Coming home is a funny thing. One minute I was travelling, shouting Hey I’m Having A Blast in Kyoto across the internet, and the next morning I was back where I started, with a few postcards and a suitcase full of dirty clothes, and it’s like I’d never left Tokyo at all. It’s been a week. It was a little shocking to suddenly have all this non-travelling everyday-time on my hands. Buckets of time, really, sloshing around and spilling over into empty afternoons that I don’t quite know what to do with. And I have all these photos from Kansai. Hundreds of them filling up my hard drive, and I don’t know how to even begin to make sense of these memories.
Instead, I’ve made a few stabs at life back here. Spring-cleaning. Groceries. Dragging myself down to the lounge to socialise with the newcomers and mentally reconfirm how much I hate small talk. I’ve been inhaling words of all kinds, too – Asterix, stories about the sea, a curmudgeonly essay at which I find myself nodding, the first manga I’m tackling in Japanese, several beautiful writers. Maybe if I drink in their sentences deeply enough I will be able to write beautifully, too. But the important thing I wanted to tell you is that I’ve been eating avocado toast.
I love avocado toast. It is difficult to overstate how much I love eating it. When I lived near Islington two years ago, Chapel Market sometimes did five avocados for a pound, which is ridiculous. In my first year of university I ate avocado toast obsessively, almost everyday, every other week, and then some. Nigel Slater’s version from Real Fast Food asked for sliced onions but I couldn’t be bothered and have not been since.
Two of my favourite foodies, Charlie and Masterchef Kent, also love avocado toast. This is a grand total of two people I’ve convinced, but I’m working on it. Their reactions were something close to rapture; I should start a church for this. Slices of bright, pale jade fruit on toast. The bread is important – something with body and integrity, a nutty or wheaty loaf. Nothing soft or insipid. Drizzle over a tablespoon of the best olive oil you have to hand, sprinkle over some flakes of sea salt. Maldon, if possible. If you must, a grind or two of black pepper, though these days I skip it. Unlike some conversations, this never gets boring, ever.
Avocado toast any time is delicious, but something about last Wednesday was quite special. That afternoon around three I walked home after completing an errand. The rain had finally decided to swan off elsewhere, and the air was limpid, with that freshly-rained scent. I had an avocado waiting, and tea time does not wait for the world to stop turning – so straight home and off to the kitchen it was. Dokidoki was there too, and she sniffed her bread before deciding it was probably safe to eat. She drizzled some honey atop and waited in front of the toaster.
While the toaster whirred I sliced the avocado, twisting the top half to separate the two halves. I drew lines in the seedless half, scooped them out onto the chopping board. She removed her toast and I waited for mine to brown.

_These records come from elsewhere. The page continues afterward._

-- ==== Sys2Proof/Machine/CommandRows.lean ====
section
/-! DEFINITION. The meanings of the management rows (ch. 10): each is a COMMAND parcel that port U passed, taken as
R146 states, with what management does with its code and body. -/

namespace Sys2Proof.Machine

/-- UNKNOWN_COMMAND (R153): a payload without a code, or with a code that names no command. -/
def execUnknownCommand (h : Header) (payload : List Byte) (s : State) : Host.Outcome State Fault Refusal :=
  running s fun s => s.takeCommand h payload (managePayload payload)

/-- IDENTIFY (R161). -/
def execIdentify (h : Header) (body : List Byte) (s : State) : Host.Outcome State Fault Refusal :=
  running s fun s => s.takeCommand h (0x01 :: body) (manageIdentify body)

/-- LOAD_ENTRIES (R158, R159). -/
def execLoadEntries (h : Header) (body : List Byte) (s : State) : Host.Outcome State Fault Refusal :=
  running s fun s => s.takeCommand h (0x02 :: body) (manageLoadEntries body)

/-- READ_ENTRIES (R160). -/
def execReadEntries (h : Header) (body : List Byte) (s : State) : Host.Outcome State Fault Refusal :=
  running s fun s => s.takeCommand h (0x03 :: body) (manageReadEntries body)

/-- OPEN_STREAM (R56). -/
def execOpenStream (h : Header) (body : List Byte) (s : State) : Host.Outcome State Fault Refusal :=
  running s fun s => s.takeCommand h (0x04 :: body) (manageOpenStream body)

/-- CLOSE_STREAM (R57, R58). -/
def execCloseStream (h : Header) (body : List Byte) (s : State) : Host.Outcome State Fault Refusal :=
  running s fun s => s.takeCommand h (0x05 :: body) (manageCloseStream body)

/-- RESET_BERTH (R28, R168). -/
def execResetBerth (h : Header) (body : List Byte) (s : State) : Host.Outcome State Fault Refusal :=
  running s fun s => s.takeCommand h (0x06 :: body) (manageResetBerth body)

/-- SET_BERTH_ACTIVE (R48). -/
def execSetBerthActive (h : Header) (body : List Byte) (s : State) : Host.Outcome State Fault Refusal :=
  running s fun s => s.takeCommand h (0x07 :: body) (manageSetBerthActive body)

/-- READ_COUNTERS (R162). -/
def execReadCounters (h : Header) (body : List Byte) (s : State) : Host.Outcome State Fault Refusal :=
  running s fun s => s.takeCommand h (0x08 :: body) (manageReadCounters body)

/-- CLEAR_COUNTERS (R162). -/
def execClearCounters (h : Header) (body : List Byte) (s : State) : Host.Outcome State Fault Refusal :=
  running s fun s => s.takeCommand h (0x09 :: body) (manageClearCounters body)

/-- READ_ATTENTION (R164). -/
def execReadAttention (h : Header) (body : List Byte) (s : State) : Host.Outcome State Fault Refusal :=
  running s fun s => s.takeCommand h (0x0A :: body) (manageReadAttention body)

/-- CLEAR_ATTENTION (R164). -/
def execClearAttention (h : Header) (body : List Byte) (s : State) : Host.Outcome State Fault Refusal :=
  running s fun s => s.takeCommand h (0x0B :: body) (manageClearAttention body)

/-- READ_CALLS (R165). -/
def execReadCalls (h : Header) (body : List Byte) (s : State) : Host.Outcome State Fault Refusal :=
  running s fun s => s.takeCommand h (0x0C :: body) (manageReadCalls body)

/-- ACKNOWLEDGE_CALLS (R165, R38). -/
def execAcknowledgeCalls (h : Header) (body : List Byte) (s : State) : Host.Outcome State Fault Refusal :=
  running s fun s => s.takeCommand h (0x0D :: body) (manageAcknowledgeCalls body)

/-- CLEAR_FAULTS (R165, R11). -/
def execClearFaults (h : Header) (body : List Byte) (s : State) : Host.Outcome State Fault Refusal :=
  running s fun s => s.takeCommand h (0x0E :: body) (manageClearFaults body)

/-- ENTER_SERVICE (R155). -/
def execEnterService (h : Header) (body : List Byte) (s : State) : Host.Outcome State Fault Refusal :=
  running s fun s => s.takeCommand h (0x0F :: body) (manageEnterService body)

/-- ENTER_CONFIGURATION (R156). -/
def execEnterConfiguration (h : Header) (body : List Byte) (s : State) : Host.Outcome State Fault Refusal :=
  running s fun s => s.takeCommand h (0x10 :: body) (manageEnterConfiguration body)

/-- BERTH_QUERY (R136). -/
def execBerthQuery (h : Header) (body : List Byte) (s : State) : Host.Outcome State Fault Refusal :=
  running s fun s => s.takeCommand h (0x11 :: body) (manageBerthQuery body)

/-- FETCH_QUERY_RESULTS (R139). -/
def execFetchQueryResults (h : Header) (body : List Byte) (s : State) : Host.Outcome State Fault Refusal :=
  running s fun s => s.takeCommand h (0x12 :: body) (manageFetchQueryResults body)

/-- ABORT_QUERIES (R140). -/
def execAbortQueries (h : Header) (body : List Byte) (s : State) : Host.Outcome State Fault Refusal :=
  running s fun s => s.takeCommand h (0x13 :: body) (manageAbortQueries body)

/-- RESTART (R166). -/
def execRestart (h : Header) (body : List Byte) (s : State) : Host.Outcome State Fault Refusal :=
  running s fun s => s.takeCommand h (0x14 :: body) (manageRestart body)

end Sys2Proof.Machine
end

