/-- R158, R159: LOAD ENTRIES. A refused load changes nothing of the part: zone 0 is READ ONLY, the stream and channel
tables are READ ONLY, and an invalid entry refuses the whole. A load of zones replaces exactly the zones named. A load
of a berth replaces its configured part, drops the selections that left the allowed set, and copies a set only when the
profile or the regime changes; a regime change is counted (R53). A load of several entries writes them in index order,
each as a load of that entry alone. A load of a chain holds its budget within 10752 and its ratio within 1..15, and a
disable stops the chain as a link that goes DOWN does (one whose link is DOWN already too, whose queries queued behind
4 results are then discarded and counted: the model's reading, log 26). A load of a profile copies it into its berths;
one of a class entry clears the ducked marks under that class when its duck target changes; one of the part settings
judges OVERHEAT and evaluates the regimes, with level changes and regime changes counted (R53) and an OVERHEAT flag
raised (R11, R13). No load moves any other part count. -/
def Obligations.LoadEntriesRule : Prop :=
  ∀ (h : Header) (s : State), s.held = none → Addressed s h →
    (∀ (first count : Byte) (entries : List Byte), 1 ≤ count.toNat → entries.length = count.toNat * 6 →
      first.toNat + count.toNat ≤ 16 →
      ∃ t, exec (.loadEntries h ([0x02, first, count] ++ entries)) s = .next t ∧
        (first = 0 → Refuses s t h ([0x02, 0x02, first, count] ++ entries) 0x08 0) ∧
        (first ≠ 0 →
          t = { s with zones := t.zones, up := t.up, thru := t.thru } ∧
          Answers s t h ([0x02, 0x02, first, count] ++ entries) 0 0 [] ∧
          (∀ j < count.toNat, ∀ z : Fin 16, z.val = first.toNat + j →
            t.zones[z] = BitVec.ofNat 48 (fieldAt entries (6 * j) 6)) ∧
          ∀ z : Fin 16, z.val < first.toNat ∨ first.toNat + count.toNat ≤ z.val → t.zones[z] = s.zones[z])) ∧
    (∀ (tb : Table) (code first count : Byte) (entries : List Byte), tableOf code = some tb → tb.loadable = true →
      tb ≠ .zone ∨ first ≠ 0 → 1 ≤ count.toNat → entries.length = count.toNat * tb.loadSize →
      first.toNat + count.toNat ≤ tb.entries →
      (∀ j < count.toNat, entryGood tb ((entries.drop (j * tb.loadSize)).take tb.loadSize) = true) →
      ∃ t, exec (.loadEntries h ([code, first, count] ++ entries)) s = .next t ∧
        Answers s t h ([0x02, code, first, count] ++ entries) 0 0 [] ∧
        t = { (List.range count.toNat).foldl (fun x j =>
          x.loadEntry tb (first.toNat + j) ((entries.drop (j * tb.loadSize)).take tb.loadSize)) s with
          up := t.up, thru := t.thru }) ∧
    (∀ (code : Byte) (rest : List Byte), 2 ≤ rest.length → code = 0x07 ∨ code = 0x08 →
      ∃ t, exec (.loadEntries h (code :: rest)) s = .next t ∧ Refuses s t h (0x02 :: code :: rest) 0x08 code) ∧
    (∀ (b : BerthIx) (entry : List Byte), entry.length = 10 →
      let body := [0x01, BitVec.ofNat 8 b.val, 1] ++ entry
      ∃ t, exec (.loadEntries h body) s = .next t ∧
        (entryGood .berth entry = false → Refuses s t h (0x02 :: body) 0x04 (BitVec.ofNat 8 b.val)) ∧
        (entryGood .berth entry = true →
          let cfg := berthConfigOf entry
          let r := s.berths[b]
          t = { s with berths := s.berths.set b t.berths[b], counts := t.counts, up := t.up, thru := t.thru } ∧
          Answers s t h (0x02 :: body) 0 0 [] ∧
          t.berths[b].config = cfg ∧
          t.berths[b].audio = r.audio.filter (fun v => cfg.allowed.getLsbD v.val) ∧
          t.berths[b].video = r.video.filter (fun v => cfg.allowed.getLsbD v.val) ∧
          t.berths[b] = { r with
            config := cfg, audio := t.berths[b].audio, video := t.berths[b].video
            regime := t.berths[b].regime, settings := t.berths[b].settings } ∧
          t.counts = { s.counts with
            regimeChanges := addCount s.counts.regimeChanges (if t.berths[b].regime = r.regime then 0 else 1) } ∧
          (cfg.quietSource = r.config.quietSource → t.berths[b].regime = r.regime) ∧
          (cfg.quietSource ≠ r.config.quietSource →
            (t.berths[b].regime = .night ↔ NightUnder cfg.quietSource s.effectiveQA s.effectiveQB)) ∧
          (cfg.profile = r.config.profile → t.berths[b].regime = r.regime →
            t.berths[b].settings = r.settings) ∧
          (cfg.profile ≠ r.config.profile ∨ t.berths[b].regime ≠ r.regime →
            t.berths[b].settings = profileSet s.profiles[cfg.profile] t.berths[b].regime))) ∧
    (∀ (c : ChainIx) (entry : List Byte), entry.length = 11 → (byteAt entry 0).toNat < 2 →
      let body := [0x05, BitVec.ofNat 8 c.val, 1] ++ entry
      let ch := { s.chains[c] with
        enabled := byteAt entry 0 == 1, budget := min 10752 (fieldAt entry 1 2)
        ratio := max 1 (min 15 (byteAt entry 3).toNat) }
      ∃ t, exec (.loadEntries h body) s = .next t ∧ Answers s t h (0x02 :: body) 0 0 [] ∧
        (byteAt entry 0 = 1 ∨ s.chains[c].enabled = false →
          t = { s with chains := s.chains.set c ch, up := t.up, thru := t.thru }) ∧
        (byteAt entry 0 = 0 → s.chains[c].enabled = true →
          t = { s with
            berths := t.berths, calls := t.calls, channels := t.channels
            chains := t.chains, store := t.store, mgmt := { s.mgmt with presence := t.mgmt.presence }
            up := t.up, thru := t.thru } ∧
          ChainStopped s t c ∧
          t.chains[c] = { ch with
            priority := [], program := [], wait := 0, waiting := none, windows := [], queries := []
            inFlight := none
            counts := { ch.counts with
              queriesDiscarded := addCount ch.counts.queriesDiscarded
                (ch.queries.length + if ch.inFlight.isSome then 1 else 0)
              presenceLost := addCount ch.counts.presenceLost
                ((List.finRange 8).filter fun p => s.berths[berthAt c p].presence = .present).length
              flushed := addCount ch.counts.flushed (ch.priority.length + ch.program.length) } })) ∧
    (∀ (i : Fin 4) (entry : List Byte), entry.length = 18 → entryGood .profile entry = true →
      let body := [0x03, BitVec.ofNat 8 i.val, 1] ++ entry
      let p : Profile := { day := settingsOf entry, night := settingsOf (entry.drop 9) }
      ∃ t, exec (.loadEntries h body) s = .next t ∧ Answers s t h (0x02 :: body) 0 0 [] ∧
        t = { s with profiles := s.profiles.set i p, berths := t.berths, up := t.up, thru := t.thru } ∧
        ∀ b : BerthIx, t.berths[b] = if s.berths[b].config.profile = i then
          { s.berths[b] with settings := profileSet p s.berths[b].regime } else s.berths[b]) ∧
    (∀ (i : Fin 4) (entry : List Byte), entry.length = 5 → entryGood .cls entry = true →
      let body := [0x04, BitVec.ofNat 8 i.val, 1] ++ entry
      let e := classEntryOf entry
      ∃ t, exec (.loadEntries h body) s = .next t ∧ Answers s t h (0x02 :: body) 0 0 [] ∧
        t = { s with
          classes := s.classes.set i e, berths := t.berths, channels := t.channels, up := t.up, thru := t.thru } ∧
        (e.duckTarget = s.classes[i].duckTarget → t.berths = s.berths ∧ t.channels = s.channels) ∧
        (e.duckTarget ≠ s.classes[i].duckTarget →
          (∀ a : ChannelIx, s.channels[a].state ≠ .ducking → t.channels[a] = s.channels[a]) ∧
          (GoverningLaw s → ∀ a : ChannelIx, Released t a s.channels[a]) ∧
          (GoverningLaw s → ∀ b : BerthIx, t.berths[b] = { s.berths[b] with
            ducked := s.berths[b].ducked &&
              decide ((s.berths[b].governing.bind fun a => s.channels[a].cls.map Machine.Class.index) ≠ some i) }))) ∧
    ∀ entry : List Byte, entry.length = 10 → (byteAt entry 5).toNat < 3 → (byteAt entry 6).toNat < 3 →
      let body := [0x06, 0, 1] ++ entry
      ∃ t, exec (.loadEntries h body) s = .next t ∧ Answers s t h (0x02 :: body) 0 0 [] ∧
        t = { s with
          mgmt := { s.mgmt with settings := t.mgmt.settings }
          faults := { s.faults with
            overheat := t.faults.overheat, flags := { s.faults.flags with overheat := t.faults.flags.overheat } }
          counts := t.counts, berths := t.berths, up := t.up, thru := t.thru } ∧
        (let p := t.mgmt.settings
         p.recoveryStep.val = (byteAt entry 0).toNat ∧ p.threshold = max 60 (min 125 (byteAt entry 1).toNat) ∧
         p.faultMask.markLoss = (byteAt entry 2).getLsbD 0 ∧ p.faultMask.overheat = (byteAt entry 2).getLsbD 1 ∧
         p.faultMask.backboneDown = (byteAt entry 2).getLsbD 2 ∧
         p.attentionMask.toNat = (byteAt entry 3).toNat * 256 + (byteAt entry 4).toNat ∧
         (let mode := fun m : QuietMode => match m with | .follow => 0#8 | .forceOn => 1 | .forceOff => 2
          mode p.modeQA = byteAt entry 5 ∧ mode p.modeQB = byteAt entry 6)) ∧
        (s.faults.overheat = false →
          (t.faults.overheat = true ↔ (t.mgmt.settings.threshold : Int) ≤ s.faults.temperature)) ∧
        (s.faults.overheat = true →
          (t.faults.overheat = false ↔ s.faults.temperature ≤ (t.mgmt.settings.threshold : Int) - 5)) ∧
        (t.faults.flags.overheat = true ↔
          s.faults.flags.overheat = true ∨ (s.faults.overheat = false ∧ t.faults.overheat = true)) ∧
        t.counts = { regimesCounted s t with overheatRaises := overheatCount s t } ∧
        (t.mgmt.settings.modeQA = s.mgmt.settings.modeQA ∧ t.mgmt.settings.modeQB = s.mgmt.settings.modeQB →
          t.berths = s.berths) ∧
        (t.mgmt.settings.modeQA ≠ s.mgmt.settings.modeQA ∨ t.mgmt.settings.modeQB ≠ s.mgmt.settings.modeQB →
          ∀ b : BerthIx,
            (t.berths[b].regime = .night ↔ NightUnder s.berths[b].config.quietSource t.effectiveQA t.effectiveQB) ∧
            t.berths[b] = { s.berths[b] with
              regime := t.berths[b].regime
              settings := if t.berths[b].regime = s.berths[b].regime then s.berths[b].settings
                else profileSet s.profiles[s.berths[b].config.profile] t.berths[b].regime })

/-- R56, R57, R58: OPEN STREAM judges the number, the kind, the state and the pool in that order; a program-audio
stream takes the lowest free ring and presents silence. CLOSE STREAM empties and frees the ring and sets every
selection of the stream to none; on a CLOSED stream it is accepted and changes nothing. The counts stay. -/
def Obligations.StreamCommands : Prop :=
  ∀ (h : Header) (s : State), s.held = none → Addressed s h →
    (∀ num kind : Byte, ∃ t, exec (.openStream h [num, kind]) s = .next t ∧
      (32 ≤ num.toNat → Refuses s t h [0x04, num, kind] 0x03 num) ∧
      (∀ v : StreamIx, num.toNat = v.val →
        (kind = 0 ∨ 3 < kind.toNat → Refuses s t h [0x04, num, kind] 0x04 kind) ∧
        (1 ≤ kind.toNat → kind.toNat ≤ 3 → s.streams[v].kind ≠ none → Refuses s t h [0x04, num, kind] 0x06 num) ∧
        (kind = 1 → s.streams[v].kind = none →
          (∀ r : RingIx, ∃ w : StreamIx, s.streams[w].ring = some r) →
          Refuses s t h [0x04, num, kind] 0x07 num) ∧
        (kind = 1 → s.streams[v].kind = none →
          ∀ r : RingIx, (∀ w : StreamIx, s.streams[w].ring ≠ some r) →
          (∀ r' < r, ∃ w : StreamIx, s.streams[w].ring = some r') →
          Answers s t h [0x04, num, kind] 0 0 [] ∧
          t = { s with
            streams := s.streams.set v { s.streams[v] with
              kind := some .programAudio, ring := some r, presented := .silence }
            up := t.up, thru := t.thru }) ∧
        (kind = 2 ∨ kind = 3 → s.streams[v].kind = none →
          Answers s t h [0x04, num, kind] 0 0 [] ∧
          t = { s with
            streams := s.streams.set v { s.streams[v] with
              kind := some (if kind = 2 then .programVideo else .captionVideo), ring := none, presented := .absent }
            up := t.up, thru := t.thru }))) ∧
    ∀ num : Byte, ∃ t, exec (.closeStream h [num]) s = .next t ∧
      (32 ≤ num.toNat → Refuses s t h [0x05, num] 0x03 num) ∧
      ∀ v : StreamIx, num.toNat = v.val →
        Answers s t h [0x05, num] 0 0 [] ∧
        (s.streams[v].kind = none → t = { s with up := t.up, thru := t.thru }) ∧
        (s.streams[v].kind ≠ none →
          t = { s with
            streams := s.streams.set v { s.streams[v] with kind := none, ring := none, presented := .absent }
            rings := t.rings, berths := t.berths, up := t.up, thru := t.thru } ∧
          (∀ (r : RingIx) (i : Fin 16),
            t.rings[r][i] = if s.streams[v].ring = some r then none else s.rings[r][i]) ∧
          ∀ b : BerthIx, t.berths[b] = { s.berths[b] with
            audio := if s.berths[b].audio = some v then none else s.berths[b].audio
            video := if s.berths[b].video = some v then none else s.berths[b].video })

“What are you doing with the avocado?”
“Just toast, then olive oil and salt.”
“Hmm…. so simple. Mind if I copy that?”
“No, not at all.”
There were more words but I don’t remember them. Small talk. She finished her toast and honey, and left to take a nap. The mid-afternoon sun stole into the kitchen and caressed everything it touched, all mellow and golden with soft purple shadows. It was a warm light but the air was bracing. Somewhere downstairs, there were people in the lounge getting to know each other. Small talk. The avocado was delicate and buttery, the olive oil grassy. It tasted like London, almost like I was 19 again.
I didn’t take a photo that day, but even if I had I still couldn’t give you that afternoon, that particular slice of toast. It’s not just that the camera’s a tricky creature to master. I’ve been thinking about all the pictures I took in West Japan, and all the ones I didn’t take. What is the best way to remember the voices of the people who look at me from these photographs, how do I remember the way their hands moved and the things they did for me when they’re only images on a screen? This is a problem. I just don’t want to let the present slide away into the past, and the past into something forgotten. Even eating this toast, it’s an act of remembering.
I’m home in Tokyo, but I think I left my heart in Kansai.
P.S. That photo of avocado toast above was one taken almost a year ago in London, and a less computer-savvy version of myself futzed around with Windows Photo Manager until it looked like it was floating in outer space. But, y’know, avocado toast probably tastes great on the moon, too.
P.P.S. Because I am a bit of a philistine, I also like avocado toast with soy sauce and mayonnaise, or sriracha and mayonnaise. Don’t knock till you’ve tried it.